> [Work required]: Throughout the material below, tally the lines containing "generalize" and give the total with no accompanying text.

··· Records for the task ···

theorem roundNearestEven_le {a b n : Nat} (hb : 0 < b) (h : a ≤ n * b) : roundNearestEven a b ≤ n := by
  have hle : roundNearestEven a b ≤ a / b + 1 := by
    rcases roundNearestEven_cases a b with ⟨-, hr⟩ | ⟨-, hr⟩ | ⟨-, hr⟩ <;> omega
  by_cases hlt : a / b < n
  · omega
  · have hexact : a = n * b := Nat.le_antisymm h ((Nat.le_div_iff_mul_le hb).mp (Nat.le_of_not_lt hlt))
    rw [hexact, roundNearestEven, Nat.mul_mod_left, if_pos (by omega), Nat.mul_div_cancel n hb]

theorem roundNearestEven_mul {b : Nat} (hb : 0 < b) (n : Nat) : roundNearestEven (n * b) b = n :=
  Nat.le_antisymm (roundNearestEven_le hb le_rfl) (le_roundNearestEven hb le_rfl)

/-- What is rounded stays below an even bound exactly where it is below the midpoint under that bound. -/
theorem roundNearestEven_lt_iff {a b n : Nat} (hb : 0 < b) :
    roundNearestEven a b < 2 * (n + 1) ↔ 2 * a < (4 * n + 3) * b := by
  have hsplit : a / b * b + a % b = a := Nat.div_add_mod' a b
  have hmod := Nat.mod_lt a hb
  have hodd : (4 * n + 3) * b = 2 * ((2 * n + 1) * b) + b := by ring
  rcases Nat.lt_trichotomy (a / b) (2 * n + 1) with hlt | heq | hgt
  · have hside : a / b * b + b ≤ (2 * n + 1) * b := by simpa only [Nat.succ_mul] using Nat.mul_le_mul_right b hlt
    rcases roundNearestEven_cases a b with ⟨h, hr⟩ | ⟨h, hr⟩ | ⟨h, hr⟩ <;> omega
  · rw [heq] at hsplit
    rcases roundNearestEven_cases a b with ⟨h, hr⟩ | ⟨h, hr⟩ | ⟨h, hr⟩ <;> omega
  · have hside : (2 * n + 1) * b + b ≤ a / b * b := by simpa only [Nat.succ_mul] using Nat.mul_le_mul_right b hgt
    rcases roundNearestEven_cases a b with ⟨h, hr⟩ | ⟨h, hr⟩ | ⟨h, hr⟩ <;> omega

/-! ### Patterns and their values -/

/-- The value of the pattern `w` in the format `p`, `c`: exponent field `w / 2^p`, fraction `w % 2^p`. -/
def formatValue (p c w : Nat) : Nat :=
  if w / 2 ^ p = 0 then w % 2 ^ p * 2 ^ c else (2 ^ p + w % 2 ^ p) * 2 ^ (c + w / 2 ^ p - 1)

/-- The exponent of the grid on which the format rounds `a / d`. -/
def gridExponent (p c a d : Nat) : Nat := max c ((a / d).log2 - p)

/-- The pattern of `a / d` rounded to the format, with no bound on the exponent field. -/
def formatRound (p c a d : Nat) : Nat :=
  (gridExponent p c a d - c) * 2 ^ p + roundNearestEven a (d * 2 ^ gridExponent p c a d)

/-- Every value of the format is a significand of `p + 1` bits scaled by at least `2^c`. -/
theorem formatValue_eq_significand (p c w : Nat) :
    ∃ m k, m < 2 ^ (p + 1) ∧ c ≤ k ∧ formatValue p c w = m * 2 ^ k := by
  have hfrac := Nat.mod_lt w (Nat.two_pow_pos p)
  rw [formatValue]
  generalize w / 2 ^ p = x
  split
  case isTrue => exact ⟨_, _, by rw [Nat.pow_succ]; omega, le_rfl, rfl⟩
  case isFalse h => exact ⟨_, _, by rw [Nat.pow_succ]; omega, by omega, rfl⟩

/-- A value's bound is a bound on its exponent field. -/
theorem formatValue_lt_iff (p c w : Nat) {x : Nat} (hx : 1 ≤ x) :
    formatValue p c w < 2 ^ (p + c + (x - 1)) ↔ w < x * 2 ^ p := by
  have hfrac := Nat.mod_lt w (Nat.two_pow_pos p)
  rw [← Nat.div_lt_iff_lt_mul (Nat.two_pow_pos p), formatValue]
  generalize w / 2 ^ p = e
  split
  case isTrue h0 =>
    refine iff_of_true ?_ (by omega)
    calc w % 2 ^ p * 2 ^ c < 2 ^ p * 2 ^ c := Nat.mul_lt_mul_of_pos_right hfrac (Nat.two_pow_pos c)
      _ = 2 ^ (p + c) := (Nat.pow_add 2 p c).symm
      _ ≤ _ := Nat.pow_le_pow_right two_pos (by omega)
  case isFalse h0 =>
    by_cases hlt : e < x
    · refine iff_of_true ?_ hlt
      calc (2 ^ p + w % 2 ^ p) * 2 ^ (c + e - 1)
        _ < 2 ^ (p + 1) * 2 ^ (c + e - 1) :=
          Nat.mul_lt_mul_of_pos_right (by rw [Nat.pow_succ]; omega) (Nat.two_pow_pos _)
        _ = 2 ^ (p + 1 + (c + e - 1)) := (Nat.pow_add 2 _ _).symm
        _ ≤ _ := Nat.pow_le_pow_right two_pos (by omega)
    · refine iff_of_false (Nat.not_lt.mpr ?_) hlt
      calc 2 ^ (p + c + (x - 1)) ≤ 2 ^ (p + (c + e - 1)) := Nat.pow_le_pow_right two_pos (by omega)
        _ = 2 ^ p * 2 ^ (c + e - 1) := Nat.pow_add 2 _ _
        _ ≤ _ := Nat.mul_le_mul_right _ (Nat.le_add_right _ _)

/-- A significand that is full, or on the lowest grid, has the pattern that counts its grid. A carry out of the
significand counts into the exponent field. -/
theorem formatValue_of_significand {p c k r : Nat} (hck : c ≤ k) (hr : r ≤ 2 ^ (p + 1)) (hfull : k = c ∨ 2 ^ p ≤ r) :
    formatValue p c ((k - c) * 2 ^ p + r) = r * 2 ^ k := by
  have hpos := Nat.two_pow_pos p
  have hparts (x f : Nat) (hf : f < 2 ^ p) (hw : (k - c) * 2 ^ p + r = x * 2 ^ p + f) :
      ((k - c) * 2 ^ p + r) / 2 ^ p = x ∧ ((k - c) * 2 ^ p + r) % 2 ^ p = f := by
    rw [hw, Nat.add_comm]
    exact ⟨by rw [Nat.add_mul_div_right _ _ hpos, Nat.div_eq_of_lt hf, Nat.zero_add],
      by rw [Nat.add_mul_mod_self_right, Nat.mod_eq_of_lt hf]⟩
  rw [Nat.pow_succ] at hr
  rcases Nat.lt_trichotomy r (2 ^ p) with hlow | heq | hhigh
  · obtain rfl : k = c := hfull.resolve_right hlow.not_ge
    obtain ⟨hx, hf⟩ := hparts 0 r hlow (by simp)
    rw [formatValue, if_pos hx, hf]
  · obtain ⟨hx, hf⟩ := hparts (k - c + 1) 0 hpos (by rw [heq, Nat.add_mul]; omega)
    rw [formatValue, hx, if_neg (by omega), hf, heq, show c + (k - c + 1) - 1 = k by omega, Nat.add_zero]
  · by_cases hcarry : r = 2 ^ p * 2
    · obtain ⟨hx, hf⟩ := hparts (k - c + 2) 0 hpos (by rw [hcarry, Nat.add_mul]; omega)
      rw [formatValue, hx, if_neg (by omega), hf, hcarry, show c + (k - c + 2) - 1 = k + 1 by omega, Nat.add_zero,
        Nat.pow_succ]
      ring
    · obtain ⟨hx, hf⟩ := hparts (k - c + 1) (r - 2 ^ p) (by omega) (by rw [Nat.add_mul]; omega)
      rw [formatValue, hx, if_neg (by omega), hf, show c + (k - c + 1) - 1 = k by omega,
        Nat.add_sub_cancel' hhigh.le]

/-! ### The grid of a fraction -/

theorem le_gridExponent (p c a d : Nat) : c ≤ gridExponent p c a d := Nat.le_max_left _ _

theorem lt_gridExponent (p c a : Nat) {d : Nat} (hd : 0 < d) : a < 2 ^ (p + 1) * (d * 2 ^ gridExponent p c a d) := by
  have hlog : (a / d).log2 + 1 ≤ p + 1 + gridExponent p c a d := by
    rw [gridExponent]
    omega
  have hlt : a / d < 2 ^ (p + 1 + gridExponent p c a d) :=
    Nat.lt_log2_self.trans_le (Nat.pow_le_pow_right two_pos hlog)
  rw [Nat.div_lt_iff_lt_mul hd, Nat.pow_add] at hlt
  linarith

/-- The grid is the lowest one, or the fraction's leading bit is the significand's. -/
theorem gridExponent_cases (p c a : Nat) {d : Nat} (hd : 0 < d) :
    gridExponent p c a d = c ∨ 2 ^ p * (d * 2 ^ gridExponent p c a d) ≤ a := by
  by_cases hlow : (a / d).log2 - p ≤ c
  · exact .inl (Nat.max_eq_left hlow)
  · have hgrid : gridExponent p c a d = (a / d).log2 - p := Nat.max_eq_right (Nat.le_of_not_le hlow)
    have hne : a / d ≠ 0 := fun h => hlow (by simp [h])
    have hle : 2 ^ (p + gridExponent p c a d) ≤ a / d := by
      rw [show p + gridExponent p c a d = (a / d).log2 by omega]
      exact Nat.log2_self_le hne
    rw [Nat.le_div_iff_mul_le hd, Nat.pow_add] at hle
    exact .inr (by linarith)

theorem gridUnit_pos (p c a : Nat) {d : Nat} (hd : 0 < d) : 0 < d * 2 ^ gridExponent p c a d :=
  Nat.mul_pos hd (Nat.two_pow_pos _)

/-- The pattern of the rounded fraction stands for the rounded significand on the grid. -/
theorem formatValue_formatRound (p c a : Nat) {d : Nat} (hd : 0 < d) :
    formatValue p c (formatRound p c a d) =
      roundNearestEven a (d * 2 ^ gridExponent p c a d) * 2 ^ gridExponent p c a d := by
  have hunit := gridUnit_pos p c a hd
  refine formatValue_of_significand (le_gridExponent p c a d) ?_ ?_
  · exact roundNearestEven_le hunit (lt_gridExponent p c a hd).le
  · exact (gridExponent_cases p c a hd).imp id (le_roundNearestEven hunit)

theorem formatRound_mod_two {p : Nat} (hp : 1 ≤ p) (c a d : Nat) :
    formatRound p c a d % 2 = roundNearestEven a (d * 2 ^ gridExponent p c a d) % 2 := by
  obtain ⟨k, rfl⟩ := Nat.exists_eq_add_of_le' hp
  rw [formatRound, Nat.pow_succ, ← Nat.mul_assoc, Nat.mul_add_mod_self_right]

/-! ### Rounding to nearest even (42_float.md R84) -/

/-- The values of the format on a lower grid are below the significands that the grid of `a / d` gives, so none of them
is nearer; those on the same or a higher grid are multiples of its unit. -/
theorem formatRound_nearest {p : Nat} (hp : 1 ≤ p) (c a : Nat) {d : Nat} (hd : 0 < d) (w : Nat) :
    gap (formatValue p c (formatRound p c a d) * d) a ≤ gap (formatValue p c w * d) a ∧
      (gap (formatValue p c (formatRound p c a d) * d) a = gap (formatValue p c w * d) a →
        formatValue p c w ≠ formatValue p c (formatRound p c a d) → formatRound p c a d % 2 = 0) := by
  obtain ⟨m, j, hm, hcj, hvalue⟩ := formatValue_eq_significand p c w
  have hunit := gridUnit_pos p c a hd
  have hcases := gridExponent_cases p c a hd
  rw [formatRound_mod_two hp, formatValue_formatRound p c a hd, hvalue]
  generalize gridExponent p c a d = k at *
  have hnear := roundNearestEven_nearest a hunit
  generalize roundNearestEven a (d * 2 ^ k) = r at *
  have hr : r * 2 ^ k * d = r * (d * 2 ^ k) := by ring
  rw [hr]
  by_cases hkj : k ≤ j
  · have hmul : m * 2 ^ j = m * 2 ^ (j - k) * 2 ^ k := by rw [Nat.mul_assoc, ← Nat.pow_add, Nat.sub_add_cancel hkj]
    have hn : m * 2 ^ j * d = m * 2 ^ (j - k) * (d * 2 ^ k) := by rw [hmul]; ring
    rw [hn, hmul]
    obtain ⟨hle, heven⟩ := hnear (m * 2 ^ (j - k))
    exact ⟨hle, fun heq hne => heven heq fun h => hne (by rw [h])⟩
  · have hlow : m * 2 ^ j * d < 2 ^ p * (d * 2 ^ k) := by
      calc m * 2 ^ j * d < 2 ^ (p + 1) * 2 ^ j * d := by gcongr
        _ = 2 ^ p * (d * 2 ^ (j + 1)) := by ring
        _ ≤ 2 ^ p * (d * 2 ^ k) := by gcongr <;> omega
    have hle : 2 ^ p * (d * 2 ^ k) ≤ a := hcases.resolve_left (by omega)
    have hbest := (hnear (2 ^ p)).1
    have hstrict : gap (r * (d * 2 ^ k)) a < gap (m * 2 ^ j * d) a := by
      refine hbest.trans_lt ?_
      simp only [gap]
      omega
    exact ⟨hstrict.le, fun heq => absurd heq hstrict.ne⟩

···

> [Reply to the task]: 4